To date, scientists have come up with several ways to safely slay these starfish and protect coral ecosystems, but they all involve killing them one by one, which is time-consuming, costly, and not particularly effective when an outbreak can number in the millions of individuals. But an international team of researchers has recently developed a new way to help control COTS—one that co-opts the animals’ own communication systems to lure them to their deaths.

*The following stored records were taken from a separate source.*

-- ==== Sys2Proof/Word.lean ====
section
/-! DEFINITION. The byte, the byte string and the resource numbers of Table 00.5 (R11). -/

namespace Sys2Proof

/-- One byte (R8). -/
abbrev Byte := BitVec 8

/-- Bytes in order of address, or in order of transmission (R7, R8). -/
abbrev Bytes := List Byte

/-- Port 0 to 127; slice s holds ports 8s to 8s + 7 (R11). -/
abbrev Port := Fin 128
/-- SerDes lane 0 to 255; slice s holds lanes 16s to 16s + 15 (R11). -/
abbrev Lane := Fin 256
/-- Slice 0 to 15 (R11). -/
abbrev Slice := Fin 16
/-- Lookup quad 0 to 3; quad q serves slices 4q to 4q + 3 (R11). -/
abbrev Quad := Fin 4
/-- Ring 0 to 4,095 (R367). -/
abbrev Ring := Fin 4096
/-- Circuit 0 to 65,535 (R11). -/
abbrev Circuit := Fin 65536
/-- Generation 0 to 65,535, wrapping (R11, R12). -/
abbrev Gen := BitVec 16

/-- What a read of host memory on PCI Express returned: its bytes, or none when the read failed (R377). -/
abbrev Dma := Option Bytes

/-- The three physical functions and their fixed roles (R42, Table 01.7). -/
inductive Fn where
  /-- PF0, the Administrator. -/
  | pf0
  /-- PF1, the Crypto Officer. -/
  | pf1
  /-- PF2, the Observer. -/
  | pf2
  deriving DecidableEq, Repr

/-- A requester on PCI Express: a physical function, or VF n + 1 of PF0 (R534). -/
inductive Requester where
  | pf (f : Fn)
  | vf (n : Fin 32)
  deriving DecidableEq, Repr

/-- The number of a function, 0 to 2. -/
def Fn.num : Fn → Nat
  | .pf0 => 0
  | .pf1 => 1
  | .pf2 => 2

end Sys2Proof
end

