-- ==== Sys2Proof/Syntax.lean ====
section
/-! DEFINITION. The commands of the block: one constructor of Instr per row of spec/opcode_table.json, with the row's
operands. What a command brings in from outside (bytes read from host memory, what a sensor reads, whether an
attempt failed) is an operand; what the device already holds is not. -/

namespace Sys2Proof

/-- What a descriptor fetch met on PCI Express (R383, Table 12.10 codes 4, 5 and 6). -/
inductive FetchResult where
  /-- The bytes of the descriptor. -/
  | data (d : Bytes)
  /-- The descriptor could not be read (`DESC_READ`). -/
  | descReadFail
  /-- The context entry had to be read again and could not be (`CONTEXT_READ`). -/
  | contextReadFail
  /-- A completion, write-back, record or punt write failed (`WRITE_FAIL`). -/
  | writeFail
  deriving DecidableEq, Repr

/-- How the reception of a frame ends besides its FCS: whole, or with a PCS error in it (R17, R87). -/
inductive RxEnd where
  | whole
  | error
  deriving DecidableEq, Repr

/-- The sensors as they read at one moment (Table 16.5): thermal in 0.25 °C, voltage in mV, clock in kHz. -/
structure Readings where
  thermal : List Int
  volt : List Nat
  clock : List Nat
  deriving DecidableEq, Repr

/-- What the fuse controller's read-back shows after programming (R486). -/
inductive FuseReadBack where
  /-- The requested value. -/
  | asRequested
  /-- The first `bits` of the requested steps or bits only. -/
  | partialBits (bits : Nat)
  deriving DecidableEq, Repr

/-- A memory window of a function: BAR0 with the registers, or BAR2 with doorbells and MSI-X (R365). -/
inductive Bar where
  | bar0 (fn : Fn)
  | bar2 (req : Requester)
  deriving DecidableEq, Repr

/-- The two sides of a slice's on-die buffer (Table 10.1). -/
inductive Side where
  | ingress
  | egress
  deriving DecidableEq, Repr

/-- What is wrong with a cell as it arrives (R305, R307). -/
structure CellError where
  /-- Beats that fail their CRC-8. -/
  beats : List (Fin 32) := []
  /-- The header fails HCRC. -/
  header : Bool := false
  deriving DecidableEq, Repr

/-- A bucket that gains one token on its grid (R134, R157, R189, R529). -/
inductive Bucket where
  | punt (slice : Slice) (reason : Fin 32)
  | copy (quad : Quad) (meter : Fin 16)
  | learn
  | sample (slice : Slice)
  deriving DecidableEq, Repr

/-- How the HBM read of a transmit cache fill ended (R221, Table 13.4, R235). -/
inductive FillResult where
  | ok
  /-- An uncorrectable error in the SA context. -/
  | saError
  /-- An uncorrectable error in the circuit version. -/
  | versionError
  deriving DecidableEq, Repr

The trick, according to the recent research from scientists in Australia and Japan, is to release synthetic starfish pheromones into the water. In laboratory trials, at least, the scientists found that pheromones can lure large numbers of COTS to one place so they can be bumped off en masse. This new method, the researchers say, has the potential to make culling crown-of-thorns sea stars vastly more efficient and cost-effective.
On a healthy coral reef, COTS help maintain the balance of the ecosystem, says Scott Cummins, a molecular biologist at Australia’s University of the Sunshine Coast and a coauthor of the new study. But when people destabilize the environment by overfishing the starfish’s predators, or when pollution and nutrient runoff trigger an algal bloom, the starfish can quickly become an existential threat.
A single female COTS can release more than 200 million eggs a year. What’s worse, an adult COTS consumes enough coral every year to strip bare a roughly 10-square-meter (110-square-foot) chunk of coral reef, which is about the size of a small bedroom. That may not seem like much, but with millions of sea stars at work, a healthy reef can be reduced to rubble in a matter of weeks. This is what almost happened near the small Japanese island of Okinawa roughly 40 years ago, when divers were forced to remove more than 1.5 million starfish by hand to keep the reef from being overtaken.
Since then, scientists have been looking for better ways to cull COTS. Recent advances have included killing the invertebrates by injecting them with vinegar or lime juice, which slowly turns them to mush and saves conservationists the hurdle of handling the spiny starfish. Scientists have even developed an autonomous underwater vehicle, known as the RangerBot, designed to dole out death. But these approaches still require conservationists to track the starfish down one by one.
Cummins’s new strategy, of using the starfish’s own pheromones to draw them in close, came from years of studying sea slugs—invertebrates with poor vision that primarily communicate through chemical signals. The work led Cummins to discover that many other marine species, including COTS, also release small proteins known as peptides into the water to communicate, using these signals to meet up and coordinate activities like mating. “If you can understand how an animal communicates, you might be able to manipulate their behavior,” Cummins says.
Having identified the specific peptide that causes the sea stars to swarm, Cummins and his colleagues created a synthetic version. Laboratory trials with their pheromone—dubbed “ _Acanthaster_ attractins” for crown-of-thorns’ scientific genus, _Acanthaster—_ caused adult sea stars to beeline toward the pheromone. And not only is Cummins’s synthetic pheromone effective, it’s also entirely nontoxic.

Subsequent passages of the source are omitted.